L'embargo imposto dalla coalizione accentua le devastazioni della malnutrizione nei ranghi della popolazione: alle vittime dei combattimenti si aggiungono quelli minacciati dalla carestia, fino al numero di 8 milioni secondo le Nazioni Unite. Senza contare che i negoziati durante i colloqui per prendere in carico la situazione umanitaria aggravano ulteriormente la sofferenza di una popolazione decimata dalla diffusione di malattie come il colera, causando una crisi sanitaria senza precedenti nel paese.

Libertà di espressione "à la française"
Dall'inizio della guerra, le potenze occidentali (Stati Uniti, Gran Bretagna, Francia e Germania) hanno sostenuto l'intervento saudita, sia attraverso la risoluzione ONU che dà il via libera all'inizio delle operazioni, attraverso le esportazioni di armi e munizioni o attraverso l'assistenza logistica diretta.

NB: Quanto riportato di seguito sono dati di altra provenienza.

-- ==== Sys2Proof/Laws/Table.lean ====
section
/-! SUPPORT. What a sparse table reads as after a write, the canonical form that every write keeps, and the same for a memory. -/

namespace Sys2Proof.Machine

variable {α : Type}

theorem tabGet_tabPut (d : α) (t : Tab α) (k : Nat) (v : α) (j : Nat) :
    tabGet d (tabPut t k v) j = if j = k then v else tabGet d t j := by
  induction t with
  | nil => simp [tabPut, tabGet]
  | cons x t ih =>
    simp only [tabPut]
    split
    · simp [tabGet]
    · split
      · simp only [tabGet]; split <;> simp_all
      · simp only [tabGet, ih]; split <;> split <;> simp_all

theorem tabGet_tabErase (d : α) (t : Tab α) (k j : Nat) :
    tabGet d (tabErase t k) j = if j = k then d else tabGet d t j := by
  induction t with
  | nil => simp [tabErase, tabGet]
  | cons x t ih =>
    simp only [tabErase]
    split
    · rw [ih]; simp only [tabGet]; split <;> simp_all
    · simp only [tabGet, ih]; split <;> split <;> simp_all

/-- A read after a write: the value written at its key, and what stood there at every other key. -/
@[simp] theorem tabGet_tabSet [DecidableEq α] (d : α) (t : Tab α) (k : Nat) (v : α) (j : Nat) :
    tabGet d (tabSet d t k v) j = if j = k then v else tabGet d t j := by
  unfold tabSet
  split
  · rename_i h; rw [tabGet_tabErase, h]
  · rw [tabGet_tabPut]

@[simp] theorem tabGet_nil (d : α) (k : Nat) : tabGet d ([] : Tab α) k = d := rfl

variable [DecidableEq α]

theorem tabWf_weaken (d : α) (t : Tab α) (a b : Nat) (h : a ≤ b) (w : tabWf d (some b) t = true) : tabWf d (some a) t = true := by
  cases t with
  | nil => rfl
  | cons x t =>
    simp only [tabWf, Bool.and_eq_true, decide_eq_true_eq] at *
    exact ⟨⟨Nat.lt_of_le_of_lt h w.1.1, w.1.2⟩, w.2⟩

theorem tabWf_none (d : α) (t : Tab α) (a : Nat) (w : tabWf d (some a) t = true) : tabWf d none t = true := by
  cases t with
  | nil => rfl
  | cons x t => simp only [tabWf, Bool.and_eq_true] at *; exact ⟨⟨trivial, w.1.2⟩, w.2⟩

theorem tabErase_wf (d : α) (lo : Option Nat) (t : Tab α) (k : Nat) (w : tabWf d lo t = true) : tabWf d lo (tabErase t k) = true := by
  induction t generalizing lo with
  | nil => rfl
  | cons x t ih =>
    simp only [tabWf, Bool.and_eq_true] at w
    simp only [tabErase]
    split
    · have := ih (some x.1) w.2
      cases lo with
      | none => exact tabWf_none d _ _ this
      | some l =>
        have hl : l < x.1 := by simpa using w.1.1
        exact tabWf_weaken d _ _ _ (Nat.le_of_lt hl) this
    · simp only [tabWf, Bool.and_eq_true]
      exact ⟨w.1, ih _ w.2⟩

theorem tabWf_cons (d : α) (lo : Option Nat) (k : Nat) (v : α) (t : Tab α) :
    tabWf d lo ((k, v) :: t) = true ↔ (∀ l, lo = some l → l < k) ∧ v ≠ d ∧ tabWf d (some k) t = true := by
  cases lo <;> simp [tabWf, and_assoc]

theorem tabPut_wf (d : α) (lo : Option Nat) (t : Tab α) (k : Nat) (v : α) (hv : v ≠ d) (hk : ∀ l, lo = some l → l < k)
    (w : tabWf d lo t = true) : tabWf d lo (tabPut t k v) = true := by
  induction t generalizing lo with
  | nil => exact (tabWf_cons d lo k v []).2 ⟨hk, hv, rfl⟩
  | cons x t ih =>
    obtain ⟨h1, h2, h3⟩ := (tabWf_cons d lo x.1 x.2 t).1 w
    simp only [tabPut]
    split
    · rename_i h
      exact (tabWf_cons ..).2 ⟨hk, hv, (tabWf_cons ..).2 ⟨fun l e => by cases e; exact h, h2, h3⟩⟩
    · split
      · rename_i h; subst h; exact (tabWf_cons ..).2 ⟨hk, hv, h3⟩
      · exact (tabWf_cons ..).2 ⟨h1, h2, ih (some x.1) (fun l e => by cases e; omega) h3⟩

/-- A write keeps the canonical form. -/
theorem tabSet_wf (d : α) (t : Tab α) (k : Nat) (v : α) (w : tabWf d none t = true) : tabWf d none (tabSet d t k v) = true := by
  unfold tabSet
  split
  · exact tabErase_wf d none t k w
  · rename_i h; exact tabPut_wf d none t k v h (fun _ hl => by cases hl) w

/-! ### Memories -/

/-- Every write of a byte keeps a memory's canonical form. -/
theorem memWrite_wf (m : List Host.Cell) (a : Nat) (b : Byte) (w : Memory.wf m = true) : Memory.wf (memWrite m a b) = true :=
  tabSet_wf _ m a b w

/-- Every write of a byte string keeps it. -/
theorem memWriteN_wf (bs : Bytes) (m : List Host.Cell) (a : Nat) (w : Memory.wf m = true) : Memory.wf (memWriteN m a bs) = true := by
  induction bs generalizing m a with
  | nil => exact w
  | cons b bs ih => exact ih _ _ (memWrite_wf m a b w)

/-- A byte after the write of one: the one written, and every other byte as before. -/
@[simp] theorem memRead_memWrite (m : List Host.Cell) (a : Nat) (b : Byte) (j : Nat) :
    memRead (memWrite m a b) j = if j = a then b else memRead m j := tabGet_tabSet _ m a b j

/-- A byte outside those written is as before. -/
theorem memRead_memWriteN_ne (bs : Bytes) (m : List Host.Cell) (a j : Nat) (h : j < a ∨ a + bs.length ≤ j) :
    memRead (memWriteN m a bs) j = memRead m j := by
  induction bs generalizing m a with
  | nil => rfl
  | cons b bs ih =>
    simp only [List.length_cons] at h
    rw [memWriteN, ih _ _ (by omega), memRead_memWrite, if_neg (by omega)]

/-- A byte among those written is the one written. -/
theorem memRead_memWriteN (bs : Bytes) (m : List Host.Cell) (a i : Nat) (h : i < bs.length) :
    memRead (memWriteN m a bs) (a + i) = bs[i] := by
  induction bs generalizing m a i with
  | nil => simp at h
  | cons b bs ih =>
    cases i with
    | zero => rw [memWriteN, memRead_memWriteN_ne _ _ _ _ (by omega)]; simp
    | succ i =>
      have := ih (memWrite m a b) (a + 1) i (by simpa using h)
      rw [memWriteN, show a + (i + 1) = a + 1 + i by omega, this]; simp

end Sys2Proof.Machine
end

Disclose, un collettivo di giornalisti francesi, ha rivelato [3]in aprile una nota classificata "confidenziale-difesa" della direzione dell'intelligence militare (DRM). In questa nota, apprendiamo che il materiale francese è coinvolto nel bombardamento di aree civili. Come nel caso dei 48 cannoni Caesar posizionati attorno a tre aree al confine con lo Yemen.

L'estratto dalla nota del DRM parla da solo: "Popolazione interessata da possibili attacchi di artiglieria: 436.370 persone" . Il lavoro di indagine collettiva va oltre, carte di passaggio di cui DRM nota con "i dati riguardanti le morti civili ONG Acled dai bombardamenti con la loro geolocalizzazione, o no, nelle zone Caesar fuoco di cannone. Risultato: tra marzo 2016 e dicembre 2018, 35 civili sono morti durante 52 bombardamenti situati nel campo di azione di questi cannoni.

I cannoni Caesar venduti all'esercito saudita sono fabbricati dalla Nexter, una compagnia di armamenti di proprietà dello stato francese.
L'elenco non si ferma qui. Mentre Florence Parly, Ministro delle Forze Armate, con ripetizione in circolo e imperturbabili come "l'apparecchiatura terreno venduto in Arabia Saudita non sono utilizzati per scopi offensivi, ma per scopi difensivi" , una delle carte nota mostra che I carri armati di Leclerc partecipano alle offensive condotte dagli Emirati, con la seguente precisione del DRM "[I carri armati Leclerc]userebbero solo"frecce"di tipo" munizioni "di munizioni francesi.

A seguito di queste rivelazioni, la reazione del potere francese è di usare il sistema giudiziario per condannare gli autori di questa fuga, con il primo passo dell'apertura di un'indagine preliminare affidata al procedimento antiterrorismo (!), E la convocazione di giornalisti del collettivo dal DGSI a maggio. Il governo francese può versare lacrime e cercare i colpevoli di un incendio, ma quando si tratta di soldi, le vite umane contano poco. Spetta a noi dimostrare la nostra solidarietà internazionalista con il popolo yemenita e mantenere la pressione sullo stato francese sostenendo il lavoro investigativo di questi giornalisti, così che il cinismo delle parti in guerra cessa.

Marouane (AL Parigi Nord Est)

[1] La ribellione di Houthi proviene dalla comunità Zaydi (minoranza sciita) situata nel nord del paese con una roccaforte.

[2] Una coalizione di dieci paesi arabi e sunniti (Emirati Arabi Uniti), Egitto, Giordania, Sudan, Marocco, ecc.